#### The task:
As the lines appear below, please set them down exactly, starting at the first and finishing with the one containing "check bytes. -/".

#### Source material:
/-- A check-value unit, beside its registers: the configuration taken at the start (R475). -/
structure CvuState where
  sel    : Nat := 0
  mode   : Nat := 0
  ctxEn  : Bool := true
  inc    : Bool := false
  again  : Bool := false
  /-- The UART bound, if any. -/
  port   : Option Nat := none
  pid    : Nat := 0
  len    : Nat := 1
  /-- Data of the present frame, then its check bytes. -/
  fed    : List RxEntry := []
  check  : List Nat := []
  bad    : Bool := false
  /-- The frame of an unbound unit is complete, and its result follows 4 CK_PER cycles after a time (R475). -/
  ready  : Bool := false
  readyAt : Time := 0
  /-- Bytes of finished CHECK_STRIP frames that wait for room in the receive FIFO (R476). -/
  out    : List RxEntry := []
  deriving DecidableEq, Repr

/-- A change of power mode that runs (R500): where it goes, the cause that MODE_CHANGE reports, and the SET_MODE request
that is answered at its end. -/
structure ModeMove where
  goal  : Nat
  cause : Nat
  req   : Option OpenReq
  deriving DecidableEq, Repr

/-- Supplies, resets and power modes, beside the power block's registers. -/
structure PwrState where
  move      : Option ModeMove := none
  /-- The request in the pending slot (R500): its mode and the request. -/
  slot      : Option (Nat × OpenReq) := none
  /-- The always-on domain is powered (R485); PWR_EN is high; the main-domain reset is held (R481). -/
  aon       : Bool := true
  powered   : Bool := true
  inReset   : Bool := false
  /-- SYS_RST_N is low. -/
  sysRst    : Bool := false
  /-- The boot in progress: the previous mode and the cause of its MODE_CHANGE event (R581). -/
  boot      : Option (Nat × Nat) := some (0, 5)
  /-- The mode from which the main domain will start next, for that event: DORMANT, PARKED, KEEP, or 0. -/
  downIn    : Nat := 0
  /-- The wake in progress is for a parked capture (R504), and a boot source that arrived during it (R502). -/
  capWake   : Bool := false
  bootAfter : Bool := false
  /-- The main domain is unpowered in DORMANT or PARKED and starts at a wake (R502). -/
  asleep    : Bool := false
  /-- The last stop of the main domain was an orderly shutdown, or DORMANT or PARKED: the reload adds no further second's
  drift (R392). -/
  orderly   : Bool := false
  /-- The keep store's copy of the UART registers (R503). -/
  keepUart  : List (Nat × Word) := []
  deriving DecidableEq, Repr

/-- An authentication operation whose verification runs (R523): the request it came with, none for the TAP, and a password,
or a scope word with r and s and the nonce that was valid. -/
structure AuthRun where
  req      : Option OpenReq
  response : Bool
  data     : List Byte
  nonce    : List Byte
  deriving DecidableEq, Repr

/-- The range of a FRZ_READ (R530): region, instance, next word and words left. -/
structure FrzRange where
  region : Nat := 0
  unit   : Nat := 0
  next   : Nat := 0
  left   : Nat := 0
  deriving DecidableEq, Repr

/-- The debug port (R521, R522, R530). -/
structure TapState where
  /-- The instruction selected; a disallowed one selects BYPASS. -/
  ir    : Nat := 0x01
  /-- What the last data scan shifted out, and the boundary cells preloaded. -/
  out   : Nat := 0
  cells : List Bool := []
  /-- Status and payload of the last AUTH operation. -/
  status  : Nat := 0
  payload : List Byte := []
  range : FrzRange := {}
  deriving DecidableEq, Repr

/-- Security state beside the security block's registers. -/
structure SecState where
  /-- The fuses: the lifecycle state that they hold (R514), the market lock (R436), vendor_debug_off (R524). -/
  fused      : Nat := 0
  marketFuse : Bool := false
  vendorOff  : Bool := false
  /-- The kernel key X then Y (R294), and the generation of each key type (R509). -/
  kernelKey  : Option (List Byte) := none
  kernelGen  : Nat := 0
  /-- The OSNMA key and Merkle root installed (R321). -/
  osnma      : Option (List Byte) := none
  osnmaGen   : Nat := 0
  /-- The export key (R343), and the session transport key (R441). -/
  exportKey  : Option (List Byte) := none
  exportGen  : Nat := 0
  transportKey : Option (List Byte) := none
  transportGen : Nat := 0
  /-- The debug password: its salt and the SHA-256 of salt and password (R509, R523). -/
  password   : Option (List Byte × BitVec 256) := none
  passwordGen : Nat := 0
  /-- The position key exists (R509). -/
  positionKey : Bool := false
  /-- The certificate that the host installed (R510), the one being received, and the retirement statement (R515). -/
  cert       : Option (List Byte) := none
  certStage  : List Byte := []
  statement  : Option (List Byte) := none
  /-- The stored minimum of sec_version (R511). -/
  secMin     : Nat := 0
  /-- PRES_STRAP is fitted. -/
  strapPin   : Bool := false
  /-- A LIFECYCLE request to PROVISIONED that awaits its end (R515, R576). -/
  provision  : Option OpenReq := none
  /-- The nonce outstanding (R523). -/
  nonce      : Option (List Byte) := none
  /-- Verifications that run, oldest first. -/
  auths      : List AuthRun := []
  /-- The stored seal setting: en and action (R521). -/
  sealEn     : Bool := false
  sealAction : Bool := false
  /-- FIELD has been entered: the LK fields are locked (R535). -/
  fielded    : Bool := false
  /-- The level that SEAL_OUT drives (R520), and the failure counter in the security area (R525). -/
  sealOut    : Bool := false
  mirror     : Nat := 0
  /-- A SEAL_BREAK that has not been sent: its cause and its RTC count (R520). -/
  sealDue    : Option (Nat × Nat) := none
  /-- The always-on domain lost power, and no boot has followed (R521, R525). -/
  aonLost    : Bool := false
  /-- The mode held before the freeze (R532). -/
  before     : Nat := 0
  tap        : TapState := {}
  deriving DecidableEq, Repr

/-- Firmware update (R564, R567): the image being staged, the FW_COMMIT in progress, the two slots, absent while they hold
the images of the factory, the slot that runs, and the slot that runs from the next main-domain reset. -/
structure FwState where
  stage  : List Byte := []
  commit : Option (List Byte × OpenReq) := none
  slots  : Vector (Option (List Byte)) 2 := Vector.replicate 2 none
  slot   : Nat := 0
  next   : Nat := 0
  deriving DecidableEq, Repr

/-- One MSI-X table entry, with its pending bit (R539). -/
structure MsixVec where
  addr   : Nat := 0
  data   : Nat := 0
  masked : Bool := true
  pend   : Bool := false
  /-- Messages sent on the vector since reset, modulo nothing: the model's own record of what left the endpoint. -/
  sent   : Nat := 0
  deriving DecidableEq, Repr

/-- The device's side of a request ring (R542 to R549). -/
structure ReqRing where
  /-- Requests posted by the host, as the last valid doorbell says (R544). -/
  posted   : Nat := 0
  /-- Requests consumed, modulo 2^16, and the byte offset reached (R542). -/
  taken    : Nat := 0
  offset   : Nat := 0
  /-- The expected seq (R549). -/
  expected : Nat := 0
  deriving DecidableEq, Repr
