/-- Converter sample n, taken by sub-converter n % 8 in CK_FAB cycle n / 8 (R115), as the front end delivers it (R125, R128,
R131, R135). The value is free: the antenna's signal decides it under the gain and the sub-converter's coefficients (log entry
56). Without released samples a lane takes zeros (log entry 57). -/
def State.sampleAt (s : State) (n : Nat) : Sample :=
  let e := s.feAt (n / 8)
  if !e.live then { x := 0 }
  else if e.mute then { x := 0, blank := true }
  else
    let k := vget {} e.coef (n % 8)
    let x := (Config.adc n e.gain k.offset k.gain k.skew).toInt
    let b := s.inBlank (n / 8)
    { x := if b && e.zero then 0 else x, blank := b, clip := clipSample x (Config.compressed n) }

/-! ### The chain -/

/-- The GNSS chain is powered and muted (R135 step 1), in a mode that runs it (R496) and with ADPLL-A locked; without
coefficients, foreground calibration starts (R131). -/
def State.startChain (s : State) : State :=
  if s.is FE_CTRL.gnss_en && s.fe.chain == .off && s.locked && s.mode != 4 then
    let s := s.modFe fun f => { f with chain := .starting, commanded := false }
    if s.is FE_CAL_STATUS.coef_valid then s else s.flag FE_CAL_STATUS.fg_running
  else s

/-- GNSS_ENABLE (R131, R135): the chain starts once its conditions hold. -/
def execGnssEnable (s : State) : Result := whileLive s fun s => .next (s.flag FE_CTRL.gnss_en).startChain

/-- FG_CAL_START (R131): ignored while a calibration runs; with samples released the lanes take zero samples tagged blank. -/
def execFgCalStart (s : State) : Result := whileLive s fun s =>
  if s.is FE_CAL_STATUS.fg_running then .next s
  else .next ((s.flag FE_CAL_STATUS.fg_running).modFe fun f => { f with commanded := f.chain == .released }).feRecord

/-- Coefficients as a calibration sets them: free values (log entry 58). -/
def newCoef (k : Nat) : Vector SubCoef 8 :=
  Vector.ofFn fun i => { offset := Config.calOffset k i.val, gain := Config.calGain k i.val, skew := Config.calSkew k i.val }

/-- FG_CAL_DONE (R131): the coefficients are set. A chain that was switched off meanwhile keeps them (log entry 59). -/
def execFgCalDone (s : State) : Result := whileLive s fun s =>
  if s.is FE_CAL_STATUS.fg_running then
    let s := ((s.put FE_CAL_STATUS.fg_running 0).flag FE_CAL_STATUS.coef_valid).flag FE_EVENT.cal_done
    .next (s.modFe fun f => { f with coef := newCoef s.free, commanded := false }).nextFree.feRecord
  else .next s

/-- The code that the search tries: the middle of the codes still possible (R122). -/
def AgcSearch.trial (a : AgcSearch) : Nat := (a.low + a.high + 1) / 2

/-- SAMPLE_RELEASE (R135 step 4, R122): the LNA is unmuted, samples are released and the AGC acquires the level. Its first
window begins with them. -/
def execSampleRelease (s : State) : Result := whileLive s fun s =>
  if s.fe.chain == .starting && s.locked && s.is FE_CAL_STATUS.coef_valid && !s.is FE_CAL_STATUS.fg_running then
    let a : AgcSearch := {}
    let s := (s.put FE_GAIN.agc_settled 0).modFe fun f => { f with
      chain := .released, acq := some a, agcFrom := 8 * s.cycleNow
      nextCode := if s.get FE_CTRL.agc_mode == 0 then some a.trial else none }
    .next s.feRecord
  else .next s

/-- The chain stops at a CK_FAB cycle boundary, and the bias is switched off (R135). -/
def State.stopChain (s : State) : State :=
  ((s.put FE_CTRL.gnss_en 0).modFe fun f => { f with
    chain := .off, acq := none, nextCode := none, attack := false, commanded := false }).feRecord.antOff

#### Answer below:
/-- A check-value unit, beside its registers: the configuration taken at the start (R475). -/
structure CvuState where
  sel    : Nat := 0
  mode   : Nat := 0
  ctxEn  : Bool := true
  inc    : Bool := false
  again  : Bool := false
  /-- The UART bound, if any. -/
  port   : Option Nat := none
  pid    : Nat := 0
  len    : Nat := 1
  /-- Data of the present frame, then its check bytes. -/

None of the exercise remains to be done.